Unit Testing with Mocks

Never call the real OpenAI API in unit tests. The pytest-mock fixture makes this clean:

# tests/conftest.py
import pytest
from unittest.mock import MagicMock

@pytest.fixture
def mock_openai_response():
    """Factory for mock OpenAI chat completion responses."""
    def _make_response(content: str, finish_reason: str = "stop"):
        response = MagicMock()
        response.choices = [MagicMock()]
        response.choices[0].message.content = content
        response.choices[0].finish_reason = finish_reason
        response.usage.prompt_tokens = 50
        response.usage.completion_tokens = 100
        response.usage.total_tokens = 150
        return response
    return _make_response
# src/gpt_client.py
import openai
import os

class GPTClient:
    def __init__(self):
        self.client = openai.OpenAI(api_key=os.environ["OPENAI_API_KEY"])
        self.model = os.environ.get("OPENAI_MODEL", "gpt-4o-mini")
        self.total_cost_usd = 0.0

    def classify(self, text: str, categories: list[str]) -> str:
        if not text.strip():
            raise ValueError("Input text cannot be empty")
        if not categories:
            raise ValueError("Categories list cannot be empty")
        
        category_list = ", ".join(categories)
        response = self.client.chat.completions.create(
            model=self.model,
            max_tokens=50,
            temperature=0,  # Deterministic output for classification
            messages=[
                {"role": "system", "content": f"Classify the input into exactly one of: {category_list}. Reply with only the category name."},
                {"role": "user", "content": text}
            ]
        )
        result = response.choices[0].message.content.strip()
        self._track_cost(response.usage.total_tokens)
        return result

    def _track_cost(self, tokens: int):
        # gpt-4o-mini: $0.15/1M input + $0.60/1M output (approximate)
        self.total_cost_usd += (tokens / 1_000_000) * 0.30
# tests/test_unit.py
import pytest
from unittest.mock import patch, MagicMock
from src.gpt_client import GPTClient

@pytest.fixture
def mock_client(mocker, mock_openai_response):
    mock = mocker.patch("src.gpt_client.openai.OpenAI")
    instance = mock.return_value
    instance.chat.completions.create.return_value = mock_openai_response("positive")
    return instance

class TestGPTClassify:
    def test_returns_category(self, mock_client):
        client = GPTClient()
        result = client.classify("I love this!", ["positive", "negative", "neutral"])
        assert result in ["positive", "negative", "neutral"]
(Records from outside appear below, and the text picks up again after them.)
-- ==== Sys2Proof/Certificates/Slice0/Obligations.lean ====
section
/-! DEFINITION. The statements about the panel, one definition each, by chapter of the manual. -/

open Sys2Proof Sys2Proof.Machine

/-! ### The queue of commands -/

/-- A step runs the command at the front of the queue on the state with the queue's rest, and idles on an empty queue (the idle
step is the model's choice, log 2).
Every command of the table answers a next state in every state: no command ends a run (the model's totality, log 1). -/
def Obligations.StepRunsFrontCommand : Prop :=
  ((∀ (c : Instr) (q : List Instr) (s : State), step { s with pending := c :: q } = exec c { s with pending := q }) ∧
   ∀ s : State, s.pending = [] → step s = .next s) ∧
  ∀ (i : Instr) (s : State), ∃ t, exec i s = .next t

/-! ### Register pages (02) -/

/-- R46 step 7: an accepted write of a one-word register whose writes do nothing else puts the writable bits in force, counts in
PG_SEQ, and leaves every other register word, and all memory, as it was. R36: an 8-byte write is two 32-bit ones, the lower address
first, and a longer one is answered with Unsupported Request and changes no register and no memory. -/
def Obligations.AcceptedWriteTakesEffect : Prop :=
(∀ (s : State) (a : Access) (h : BitVec 4 × Word) (t : State), a.hi = none → a.long = false → exec (.registerWrite a) s = .next t →
    arrives s a.who = true → arrives t a.who = true → exec (.registerWrite { a with hi := some h }) s =
      exec (.registerWrite { a with off := a.off + 4, be := h.1, val := h.2 }) t) ∧
  (∀ (s : State) (a : Access), arrives s a.who = true → a.long = true → Completes (.registerWrite a) s (fun t =>
    Out.unsupportedRequest a.who ∈ t.out ∧ t.regs = s.regs ∧ SameMemory s t)) ∧
  ∀ (s : State) (a : Access) (d pg : Nat) (r : Reg) (i : Nat),
    Lands s a d pg r i 0 → Passes s a d pg r 0 → r.row.words = 1 → PlainStore d pg r i →
    fieldCode s (storeWords s d pg r i (newWords s d pg r i 0 a.val)) a.who d pg r i (wordsNat (newWords s d pg r i 0 a.val)) = .none →
    Completes (.registerWrite a) s (fun t =>
      t.rd d pg r i = (s.rd d pg r i &&& ~~~(rwBits d r 0)) ||| (a.val &&& rwBits d r 0) ∧
      t.rd (headerOf a.who d pg) pg .pgSeq = s.rd (headerOf a.who d pg) pg .pgSeq + 1 ∧
      SameRegsBut (fun k => k = rkey d pg (r.at i 0) ∨ k = rkey (headerOf a.who d pg) pg 0x01C) s t ∧
      SameMemory s t)

/-- R46 steps 1 and 3, R44: a write outside the writer's view, to an offset without a register, or to a read-only or locked field
changes nothing at all.
R46 step 4 and R47: a write with partial byte enables to a writable field is rejected with ALIGN; the first rejection's code
and offset stay; PG_EVT.REJECT is set; every register word but PG_ERR and the event words is as it was. -/
def Obligations.WriteWithoutEffect : Prop :=
  (∀ (s : State) (a : Access), ¬ (a.who = .pf ∧ a.die = 0xFF) → a.hi = none → a.long = false →
     (arrives s a.who = false ∨ viewDie s a.who a.die = none ∨
      (∃ d, viewDie s a.who a.die = some d ∧ (reach s a.who d a.page a.off ≠ .full ∨
        (pageKind d (viewPage a.who d a.page)).bind (fun k => k.find a.off) = none ∧
          (counterAt d (viewPage a.who d a.page) a.off = false ∨ s.present d = true))) ∨
      (∃ d pg r i w, Lands s a d pg r i w ∧ 0x20 ≤ r.row.off ∧ ((rwBits d r w ||| woBits r w) = 0 ∨ locked s r = true))) →
     exec (.registerWrite a) s = .next s) ∧
  ∀ (s : State) (a : Access) (d pg : Nat) (r : Reg) (i : Nat),
    Lands s a d pg r i 0 → 0x20 ≤ r.row.off → r.row.words = 1 → (rwBits d r 0 ||| woBits r 0) ≠ 0 → locked s r = false →
    hostBarred s a.who d = false → a.be ≠ 15 →
    Completes (.registerWrite a) s (fun t =>
      (s.rf (headerOf a.who d pg) pg .pgErr 24 8 = 0 →
        t.rd (headerOf a.who d pg) pg .pgErr = pack 32 [(0, 12, a.off), (24, 8, 4)]) ∧
      (s.rf (headerOf a.who d pg) pg .pgErr 24 8 ≠ 0 →
        t.rd (headerOf a.who d pg) pg .pgErr = setFld (s.rd (headerOf a.who d pg) pg .pgErr) 12 1 1) ∧
      bit (t.rd (headerOf a.who d pg) pg .pgEvt) 0 = true ∧
      SameRegsBut (fun k => k = rkey (headerOf a.who d pg) pg 0x010 ∨ k = rkey (headerOf a.who d pg) pg 0x014) s t ∧
      SameMemory s t)

/-- R49: a LO word is held and puts nothing in force; the HI word puts the whole value in force, made of itself and the held LO
word, or the LO word in force where none is held, and releases the held word. -/
def Obligations.WideValueTakesEffectAtHi : Prop :=
(∀ (s : State) (a : Access) (d pg : Nat) (r : Reg) (i : Nat),
    Lands s a d pg r i 0 → Passes s a d pg r 0 → r.row.words = 2 →
    Completes (.write64Lo a) s (fun t =>
      heldWord t (rkey d pg (r.at i 0)) = some a.val ∧
      t.rd (headerOf a.who d pg) pg .pgSeq = s.rd (headerOf a.who d pg) pg .pgSeq + 1 ∧
      SameRegsBut (fun k => k = rkey (headerOf a.who d pg) pg 0x01C) s t ∧ SameMemory s t)) ∧
  ∀ (s : State) (a : Access) (d pg : Nat) (r : Reg) (i : Nat),
    Lands s a d pg r i 1 → Passes s a d pg r 1 → r.row.words = 2 → PlainStore d pg r i →
    fieldCode s (storeWords s d pg r i (newWords s d pg r i 1 a.val)) a.who d pg r i (wordsNat (newWords s d pg r i 1 a.val)) = .none →
    Completes (.write64Hi a) s (fun t =>
      (let lo := (heldWord s (rkey d pg (r.at i 0))).getD (s.rd d pg r i 0)
       t.rd d pg r i 0 = (s.rd d pg r i 0 &&& ~~~(rwBits d r 0)) ||| (lo &&& rwBits d r 0)) ∧
      t.rd d pg r i 1 = (s.rd d pg r i 1 &&& ~~~(rwBits d r 1)) ||| (a.val &&& rwBits d r 1) ∧
      heldWord t (rkey d pg (r.at i 0)) = none ∧
      t.rd (headerOf a.who d pg) pg .pgSeq = s.rd (headerOf a.who d pg) pg .pgSeq + 1 ∧ SameMemory s t)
    def test_raises_on_empty_text(self, mock_client):
        client = GPTClient()
        with pytest.raises(ValueError, match="cannot be empty"):
            client.classify("", ["positive", "negative"])

    def test_raises_on_empty_categories(self, mock_client):
        client = GPTClient()
        with pytest.raises(ValueError, match="cannot be empty"):
            client.classify("Some text", [])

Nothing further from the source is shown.